Let's continue with the example. Table 7.1 in column "B" shows the values ​​of the parameters, in the column Std.Err.ofB - the values ​​of the standard errors of the parameters ( ), in the column t (77 - the number of degrees of freedom) the values ​​of t - statistics are calculated taking into account the number of degrees of freedom. To assess the statistical significance of the parameters, the calculated values ​​of t-statistics must be compared with the table value. The given level of significance (0.05) in the normal distribution table corresponds to t = 1.96. Since 18.02, 10.84, i.e. , one should recognize the statistical significance of the obtained parameter values, i.e. these values ​​are formed under the influence of non-random factors and reflect the trend of the relationship between the analyzed indicators.

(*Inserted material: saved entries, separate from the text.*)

-- ==== Sys2Proof/Safety.lean ====
section
/-! DEFINITION. The terms the statements use: the invariant of the machine, what a command leaves unchanged, and the
stage datapath of R216 to R224 written as a relation. -/

namespace Sys2Proof.Machine

/-- A run that ended as R335 says a normal one does: nothing left to do and no fault latched. -/
def completedNormally (s : State) : Bool := s.pending.isEmpty && !s.fault

/-! ## The invariant -/

/-- The addresses of the RAM windows, in bytes (R68, R64): the all-pass, coefficient and history windows. -/
def inRamWindow (a : Nat) : Prop := byteAddr 0x10000 ≤ a ∧ a < byteAddr 0x22000

/-- A word holds a value of format `F` and nothing above it (R37). -/
def holdsF (F : Fmt) (r : Word) : Prop := truncF F r = r

/-- What every step keeps (R24, R25, R29, R31, R32 (a), R34, R37, R40, R7). -/
structure State.Inv (s : State) : Prop where
  /-- The parameters are in the ranges of R7. -/
  cfgOk : s.cfg.ok = true
  /-- The memory is in its canonical form. -/
  memWf : Memory.wf s.mem = true
  /-- Only RAM words are held in memory (R68). -/
  memInRam : ∀ c ∈ s.mem, inRamWindow c.1
  /-- `AP[k].len ≤ AP_MAX_CAP` (R31). -/
  lenFits : ∀ k, (s.stage k).len.toNat ≤ s.cfg.apMaxCap
  /-- `AP[k].idx < AP[k].len` whenever `AP[k].len > 0`, and `AP[k].idx = 0` otherwise (R32 (a)). -/
  idxBelow : ∀ k, (s.stage k).idx.toNat < (s.stage k).len.toNat ∨ ((s.stage k).len = 0 ∧ (s.stage k).idx = 0)
  /-- A stage the block does not have is never written (R7, R69). -/
  noStage : ∀ k, s.cfg.maxStages ≤ k → s.stage k = Stage.empty
  /-- `UV.nst ≤ MAX_STAGES` (R29). -/
  nstFits : s.uvNst.toNat ≤ s.cfg.maxStages
  /-- A constructed UniVibe has at least one stage (R211), one that is not has none (R40). -/
  nstBuilt : s.uvOk = true ↔ s.uvNst ≠ 0
  /-- `FIR.order ≤ FIR_MAX_ORDER` (R34). -/
  orderFits : s.firOrder.toNat ≤ s.cfg.firMaxOrder
  /-- `FCODE` and `FINFO` are 0 while no fault is latched (R24, R25). -/
  latchClear : s.fault = false → s.fcode = 0 ∧ s.finfo = 0
  /-- `FCODE` holds a code of R281 while a fault is latched. -/
  latchSet : s.fault = true → 1 ≤ s.fcode.toNat ∧ s.fcode.toNat ≤ 7
  /-- The floating-point registers hold values of their unit's format (R37). -/
  uvHolds : holdsF s.cfg.fmtUv s.uvSr ∧ holdsF s.cfg.fmtUv s.uvBase ∧ holdsF s.cfg.fmtUv s.uvRange
  /-- So do those of the stages. -/
  stageHolds : ∀ k, holdsF s.cfg.fmtUv (s.stage k).fb ∧ holdsF s.cfg.fmtUv (s.stage k).lfo
  /-- So do those of the IIR filter. -/
  iirHolds : holdsF s.cfg.fmtIir s.iirSr ∧ holdsF s.cfg.fmtIir s.iirB0 ∧ holdsF s.cfg.fmtIir s.iirA1 ∧
    holdsF s.cfg.fmtIir s.iirY1
  /-- So does that of the FIR filter. -/
  firHolds : holdsF s.cfg.fmtFir s.firSr

/-! ## What a command leaves unchanged -/

/-- The parts of the state. -/
inductive Part where
  | cmd
  | args
  | res
  /-- `STATUS.FAULT`, `FCODE`, `FINFO`. -/
  | latch
  | firWarn
  /-- `UV_OK` and the UniVibe registers. -/
  | uvRegs
  /-- `IIR_OK` and the IIR registers. -/
  | iir
  /-- `FIR_OK`, `FIR.sr`, `FIR.order`. -/
  | firRegs
  /-- The registers of every stage, by `State.stage`. -/
  | stages
  /-- Every byte of RAM, by `memRead`. -/
  | mem
  /-- The parameters, the reset input, and the host's side of the ports. -/
  | ports
  /-- The model's count of draws. -/
  | draws
  deriving DecidableEq, Repr

/-- The part is the same in both states. -/
def samePart (s t : State) : Part → Prop
  | .cmd => t.cmd = s.cmd
  | .args => t.arg0 = s.arg0 ∧ t.arg1 = s.arg1 ∧ t.arg2 = s.arg2 ∧ t.arg3 = s.arg3 ∧ t.arg4 = s.arg4
  | .res => t.res = s.res
  | .latch => t.fault = s.fault ∧ t.fcode = s.fcode ∧ t.finfo = s.finfo
  | .firWarn => t.firWarn = s.firWarn
  | .uvRegs => t.uvOk = s.uvOk ∧ t.uvSr = s.uvSr ∧ t.uvBase = s.uvBase ∧ t.uvRange = s.uvRange ∧ t.uvNst = s.uvNst
  | .iir => t.iirOk = s.iirOk ∧ t.iirSr = s.iirSr ∧ t.iirB0 = s.iirB0 ∧ t.iirA1 = s.iirA1 ∧ t.iirY1 = s.iirY1
  | .firRegs => t.firOk = s.firOk ∧ t.firSr = s.firSr ∧ t.firOrder = s.firOrder
  | .stages => ∀ k, t.stage k = s.stage k
  | .mem => ∀ a, memRead t.mem a = memRead s.mem a
  | .ports => t.cfg = s.cfg ∧ t.inReset = s.inReset ∧ t.pending = s.pending ∧ t.readLog = s.readLog
  | .draws => t.draws = s.draws

/-- Every part of the state but those listed is unchanged. -/
def changesOnly (l : List Part) (s t : State) : Prop := ∀ p, p ∉ l → samePart s t p

/-- Every byte of RAM outside the `n` bytes from `a` on is unchanged. -/
def sameMemOutside (s t : State) (a n : Nat) : Prop :=
  ∀ b, (b < a ∨ a + n ≤ b) → memRead t.mem b = memRead s.mem b

/-- The state in which exactly a fault has been latched (R290, R291). -/
def faultedState (s : State) (code : BitVec 8) (info : Word) : State :=
  { s with fault := true, fcode := code, finfo := info }

/-! ## The units (R38) -/

/-- A byte of the all-pass window. -/
def inApWindow (a : Nat) : Prop := byteAddr 0x10000 ≤ a ∧ a < byteAddr 0x20000

/-- A byte of the coefficient and history windows. -/
def inFirWindow (a : Nat) : Prop := byteAddr 0x20000 ≤ a ∧ a < byteAddr 0x22000

/-- The commands of the AllPassFilter and UniVibe. -/
def ofUniVibe : Instr → Bool
  | .nop => false
  | .apNew _ => true
  | .apReset _ => true
  | .apSetFb _ => true
  | .iirNew => false
  | .iirSetCut => false
  | .iirProc => false
  | .firNew => false
  | .firSetCut => false
  | .firProc => false
  | .wsGreen => false
  | .wsRed => false
  | .wsSigmoid => false
  | .wsHard => false
  | .uvNew => true
  | .uvSetSr => true
  | .uvReset => true
  | .uvProc => true

/-- The commands of the IIR filter. -/
def ofIir : Instr → Bool
  | .nop => false
  | .apNew _ => false
  | .apReset _ => false
  | .apSetFb _ => false
  | .iirNew => true
  | .iirSetCut => true
  | .iirProc => true
  | .firNew => false
  | .firSetCut => false
  | .firProc => false
  | .wsGreen => false
  | .wsRed => false
  | .wsSigmoid => false
  | .wsHard => false
  | .uvNew => false
  | .uvSetSr => false
  | .uvReset => false
  | .uvProc => false

/-- The commands of the FIR filter. -/
def ofFir : Instr → Bool
  | .nop => false
  | .apNew _ => false
  | .apReset _ => false
  | .apSetFb _ => false
  | .iirNew => false
  | .iirSetCut => false
  | .iirProc => false
  | .firNew => true
  | .firSetCut => true
  | .firProc => true
  | .wsGreen => false
  | .wsRed => false
  | .wsSigmoid => false
  | .wsHard => false
  | .uvNew => false
  | .uvSetSr => false
  | .uvReset => false
  | .uvProc => false

/-- The commands that return a value in `RES` (R21). -/
def returnsValue : Instr → Bool
  | .nop => false
  | .apNew _ => false
  | .apReset _ => false
  | .apSetFb _ => false
  | .iirNew => false
  | .iirSetCut => false
  | .iirProc => true
  | .firNew => false
  | .firSetCut => false
  | .firProc => true
  | .wsGreen => true
  | .wsRed => true
  | .wsSigmoid => true
  | .wsHard => true
  | .uvNew => false
  | .uvSetSr => false
  | .uvReset => false
  | .uvProc => true

/-! ## The stage datapath as a relation (R216 to R224)

Every draw is existential: whichever NaN a primitive returns, the relation holds. -/

/-- Step 1 (R216): `p` is the phase `LFO` advances to. -/
def LfoStep (F : Fmt) (lfo rate sr p : Word) : Prop :=
  ∃ d₁ d₂ d₃,
    let q := fadd F d₁ lfo (fdiv F d₂ rate sr)
    p = if geF F q (oneF F) then fsub F d₃ q (oneF F) else q

/-- Steps 2 to 4 (R217, R218): `dl` is the clamped delay for the phase `p` and a buffer of `len` words. -/
def DelayStep (F : Fmt) (p depth base range : Word) (len : Nat) (dl : Word) : Prop :=
  ∃ d₁ d₂ d₃ d₄ d₅ d₆ d₇,
    let lfo := efuSin F d₁ (fmul F d₂ (fmul F d₃ (twoF F) (piF F)) p)
    let raw := fadd F d₄ base (fmul F d₅ (fmul F d₆ lfo depth) range)
    dl = clampF F raw (oneF F) (fsub F d₇ (ofNatF F len) (oneF F))

/-- Step 6 (R220, R221): `interp` is the read at delay `dl` in a ring of `len` words with write index `w`. -/
def InterpStep (F : Fmt) (buf : Nat → Word) (w len : Nat) (dl interp : Word) : Prop :=
  ∃ d₁ d₂ d₃ d₄ d₅,
    let fd := floorUint F dl
    let frac := fsub F d₁ dl (ofNatF F fd)
    let a := buf ((((w : Int) - fd) % len).toNat)
    let b := buf ((((w : Int) - fd - 1) % len).toNat)
    interp = fadd F d₂ (fmul F d₃ a (fsub F d₄ (oneF F) frac)) (fmul F d₅ b frac)

/-- Steps 7 and 8 (R222, R223): the output and the value to write back. -/
def MixStep (F : Fmt) (feedback xin interp out wv : Word) : Prop :=
  ∃ d₁ d₂ d₃ d₄,
    out = fadd F d₁ (fmul F d₂ feedback xin) interp ∧ wv = fsub F d₃ xin (fmul F d₄ feedback out)

/-- The ten steps of one stage: from its registers `st` and its buffer `buf` before, to its registers `st'`, the word
`wv` written at the old write index, and the output `out`. -/
def StageRuns (F : Fmt) (sr base range rate depth feedback : Word) (st : Stage) (buf : Nat → Word) (xin : Word)
    (st' : Stage) (wv out : Word) : Prop :=
  ∃ p dl interp,
    LfoStep F st.lfo rate sr p ∧
    DelayStep F p depth base range st.len.toNat dl ∧
    InterpStep F buf st.idx.toNat st.len.toNat dl interp ∧
    MixStep F feedback xin interp out wv ∧
    st'.len = st.len ∧ st'.fb = feedback ∧ st'.lfo = p ∧
    st'.idx.toNat = (st.idx.toNat + 1) % st.len.toNat

/-! ## The FIR formulas as relations (R164 to R168, R172) -/

/-- `fc` of R164. -/
def FcStep (F : Fmt) (cutoff sr fc : Word) : Prop :=
  ∃ d₁ d₂, fc = fdiv F d₁ cutoff (fdiv F d₂ sr (twoF F))

/-- `sinc_tap(i, M, fc)` of R166. -/
def SincStep (F : Fmt) (i m : Nat) (fc tap : Word) : Prop :=
  if i = m then tap = fc
  else
    ∃ d₁ d₂ d₃ d₄ d₅ d₆,
      let k := fsub F d₁ (ofNatF F i) (ofNatF F m)
      tap = fdiv F d₂ (efuSin F d₃ (fmul F d₄ (fmul F d₅ (piF F) fc) k)) (fmul F d₆ (piF F) k)

/-- `hamming(i, N)` of R167. -/
def HammingStep (F : Fmt) (i n : Nat) (win : Word) : Prop :=
  ∃ d₁ d₂ d₃ d₄ d₅ d₆,
    win = fsub F d₁ (litF F 54 100)
      (fmul F d₂ (litF F 46 100)
        (efuCos F d₃ (fdiv F d₄ (fmul F d₅ (fmul F d₆ (twoF F) (piF F)) (ofNatF F i)) (ofNatF F n))))

/-- The tap `i` of R163: the product of the two. -/
def TapStep (F : Fmt) (n : Nat) (fc : Word) (i : Nat) (tap : Word) : Prop :=
  ∃ d sinc win, SincStep F i (n / 2) fc sinc ∧ HammingStep F i n win ∧ tap = fmul F d sinc win

/-- The dot product of R172: `acc` is the sum of the first `n` products, from `+0.0`, index 0 upward, one rounding per
operation. -/
def DotProduct (F : Fmt) (coef hist : Nat → Word) (n : Nat) (acc : Word) : Prop :=
  ∃ part : Nat → Word, part 0 = zeroF F false ∧
    (∀ i, i < n → ∃ d₁ d₂, part (i + 1) = fadd F d₁ (part i) (fmul F d₂ (coef i) (hist i))) ∧
    acc = part n

/-! ## The IIR formulas (R142) -/

/-- `(b0, a1) = iir_coef(sr, fc)` of R142. -/
def IirCoef (F : Fmt) (sr fc b0 a1 : Word) : Prop :=
  ∃ d₁ d₂ d₃ d₄ d₅ d₆ d₇,
    let t := fdiv F d₁ (fmul F d₂ (piF F) fc) sr
    let alpha := efuTan F d₃ t
    let d := fadd F d₄ (oneF F) alpha
    b0 = fdiv F d₅ (oneF F) d ∧ a1 = fdiv F d₆ (fsub F d₇ (oneF F) alpha) d

/-! ## The UniVibe formulas (R210) -/

/-- `(base, range, capf) = uv_derive(sr)` of R210. -/
def UvDerive (F : Fmt) (sr base range capf : Word) : Prop :=
  ∃ d₁ d₂ d₃ d₄,
    base = fmul F d₁ sr (litF F 5 1000) ∧ range = fmul F d₂ sr (litF F 2 1000) ∧
    capf = fadd F d₃ base (fmul F d₄ (twoF F) range)

/-- The capacity computed from `sr` fits a delay RAM of `maxCap` words: `capf < to_F(AP_MAX_CAP) + 1.0` (R211, R226). -/
def FitsRam (F : Fmt) (maxCap : Nat) (sr : Word) : Prop :=
  ∀ base range capf d, UvDerive F sr base range capf →
    ltF F capf (fadd F d (ofNatF F maxCap) (oneF F)) = true

/-- It does not. -/
def ExceedsRam (F : Fmt) (maxCap : Nat) (sr : Word) : Prop :=
  ∀ base range capf d, UvDerive F sr base range capf →
    ltF F capf (fadd F d (ofNatF F maxCap) (oneF F)) = false

/-! ## The address map (R36, R63) -/

/-- The read-only words of R63. -/
def readOnlyLoc : Loc → Bool
  | .fcode | .finfo | .uvSr | .uvBase | .uvRange | .uvNst | .iirSr | .firSr | .firOrder | .apLen _ => true
  | .cmd | .status | .res | .arg0 | .arg1 | .arg2 | .arg3 | .arg4 | .iirB0 | .iirA1 | .iirY1 | .apIdx _ | .apFb _
  | .lfoPhase _ | .apBuf _ _ | .firCoef _ | .firHist _ => false

/-- The words that store all 64 bits and are writable (R37). -/
def wideLoc : Loc → Bool
  | .res | .arg0 | .arg1 | .arg2 | .arg3 | .arg4 => true
  | .fcode | .finfo | .uvSr | .uvBase | .uvRange | .uvNst | .iirSr | .firSr | .firOrder | .apLen _
  | .cmd | .status | .iirB0 | .iirA1 | .iirY1 | .apIdx _ | .apFb _
  | .lfoPhase _ | .apBuf _ _ | .firCoef _ | .firHist _ => false

/-- The format of a writable word marked `FMT[u]` (R36). -/
def floatLoc (c : Config) : Loc → Option Fmt
  | .iirB0 | .iirA1 | .iirY1 => some c.fmtIir
  | .apFb _ | .lfoPhase _ | .apBuf _ _ => some c.fmtUv
  | .firCoef _ | .firHist _ => some c.fmtFir
  | .cmd | .status | .res | .arg0 | .arg1 | .arg2 | .arg3 | .arg4 | .fcode | .finfo | .uvSr | .uvBase | .uvRange
  | .uvNst | .iirSr | .firSr | .firOrder | .apLen _ | .apIdx _ => none

/-! ## The real value of a finite float, for the rounding rule of R11 -/

/-- The rational number a finite value means. -/
def ratOf (neg : Bool) (m : Nat) (e : Int) : ℚ := (if neg then -(m : ℚ) else (m : ℚ)) * (2 : ℚ) ^ e

/-- `r` is a finite value of format `F` that means `q`. -/
def Means (F : Fmt) (r : Word) (q : ℚ) : Prop := ∃ neg m e, unpack F r = .fin neg m e ∧ ratOf neg m e = q

/-- The sign bit of a value. -/
def signBit (F : Fmt) (r : Word) : Bool := (truncF F r).getLsbD (mantBits F + expBits F)

/-- The significand of a finite value is even. -/
def evenSignificand (F : Fmt) (r : Word) : Prop := (truncF F r).getLsbD 0 = false

/-- `r` is a finite value nearest to the real number `x` among all finite values of the format, and if another is as
near, `r` is the one with the even significand. -/
def NearestEven (F : Fmt) (r : Word) (x : ℝ) : Prop :=
  ∃ q : ℚ, Means F r q ∧
    ∀ (c : Word) (p : ℚ), Means F c p →
      |(q : ℝ) - x| ≤ |(p : ℝ) - x| ∧ (|(q : ℝ) - x| = |(p : ℝ) - x| → p ≠ q → evenSignificand F r)

/-- The largest finite value of the format: every significand bit set, at the last place of the largest exponent. -/
def largestFinite (F : Fmt) : ℚ := ((2 : ℚ) ^ (mantBits F + 1) - 1) * (2 : ℚ) ^ (minExp F + maxExpField F - 2)

/-- The least magnitude that rounds to an infinity: the largest finite value and half its unit in the last place. -/
def overflowBound (F : Fmt) : ℚ := largestFinite F + (2 : ℚ) ^ (minExp F + maxExpField F - 2) / 2

/-- `r` is the real number `x` correctly rounded to nearest, ties to even (R11): a finite value below the overflow
bound, the infinity of the sign of `x` from it on, and of the sign of `x` where that is not zero. -/
def CorrectlyRounded (F : Fmt) (r : Word) (x : ℝ) : Prop :=
  (|x| < (overflowBound F : ℝ) → NearestEven F r x) ∧
  ((overflowBound F : ℝ) ≤ |x| → unpack F r = .inf (decide (x < 0))) ∧
  (x ≠ 0 → signBit F r = decide (x < 0))

end Sys2Proof.Machine
end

To assess the statistical significance of the equation as a whole, we turn to the value of Fisher's F-test (see Table 7.1). The calculated value of the F-criterion = 117.51, the tabular value of the criterion, based on the corresponding number of degrees of freedom (for factor variance d.f. =1, for residual variance d.f. =77), is 4.00 (see Appendix .... .). Thus, , therefore, the regression equation as a whole is statistically significant. In such a situation, we can also talk about the statistical significance of the value of the coefficient of determination, i.e. The 60 percent variation in average per capita incomes of the population in the regions of Russia can be explained by the variation in the volume of gross regional product per capita.

By assessing the statistical significance of the regression equation and its parameters, we can get a different combination of results.

· Equation by F-test is statistically significant and all parameters of the equation by t-statistics are also statistically significant. This equation can be used both for making managerial decisions (which factors should be influenced in order to obtain the desired result), and for predicting the behavior of the result attribute for certain values ​​of the factors.

· According to the F-criterion, the equation is statistically significant, but the parameters (parameter) of the equation are insignificant. The equation can be used to make management decisions (concerning those factors for which the statistical significance of their influence is confirmed), but the equation cannot be used for forecasting.

· The F-test equation is not statistically significant. The equation cannot be used. The search for significant signs-factors or an analytical form of the connection between the argument and the response should be continued.

If the statistical significance of the equation and its parameters is confirmed, then the so-called point forecast can be implemented, i.e. an estimate of the value of the attribute-result (y) was obtained for certain values ​​of the factor (x).

It is quite obvious that the predicted value of the dependent variable, calculated on the basis of the relation equation, will not coincide with its actual value ( ). Graphically, this situation is confirmed by the fact that not all points of the correlation field lie on the regression line, only with a functional connection the regression line will pass through all points of the scatter diagram. The presence of discrepancies between the actual and theoretical values ​​of the dependent variable is primarily due to the very essence of the correlation dependence: at the same time, many factors affect the result, of which only a part can be taken into account in a specific relationship equation. In addition, the form of the relationship between the result and the factor (the type of regression equation) may be incorrectly chosen. In this regard, the question arises of how informative the constructed constraint equation is. This question is answered by two indicators: the coefficient of determination (it has already been discussed above) and the standard error of estimation.

The difference between the actual and theoretical values ​​of the dependent variable is called deviations or errors, or leftovers. Based on these values, the residual variance is calculated. Square root from the residual variance and is root-mean-square (standard) estimation error:

= (7.8)

The standard error of the equation is measured in the same units as the predicted rate. If the equation errors follow a normal distribution (with large amounts of data), then 95 percent of the values ​​​​should be from the regression line at a distance not exceeding 2S (based on the property of a normal distribution - the rule of three sigma). Value standard error estimation is used in the calculation of confidence intervals when predicting the value of a sign - the result for a particular unit of the population.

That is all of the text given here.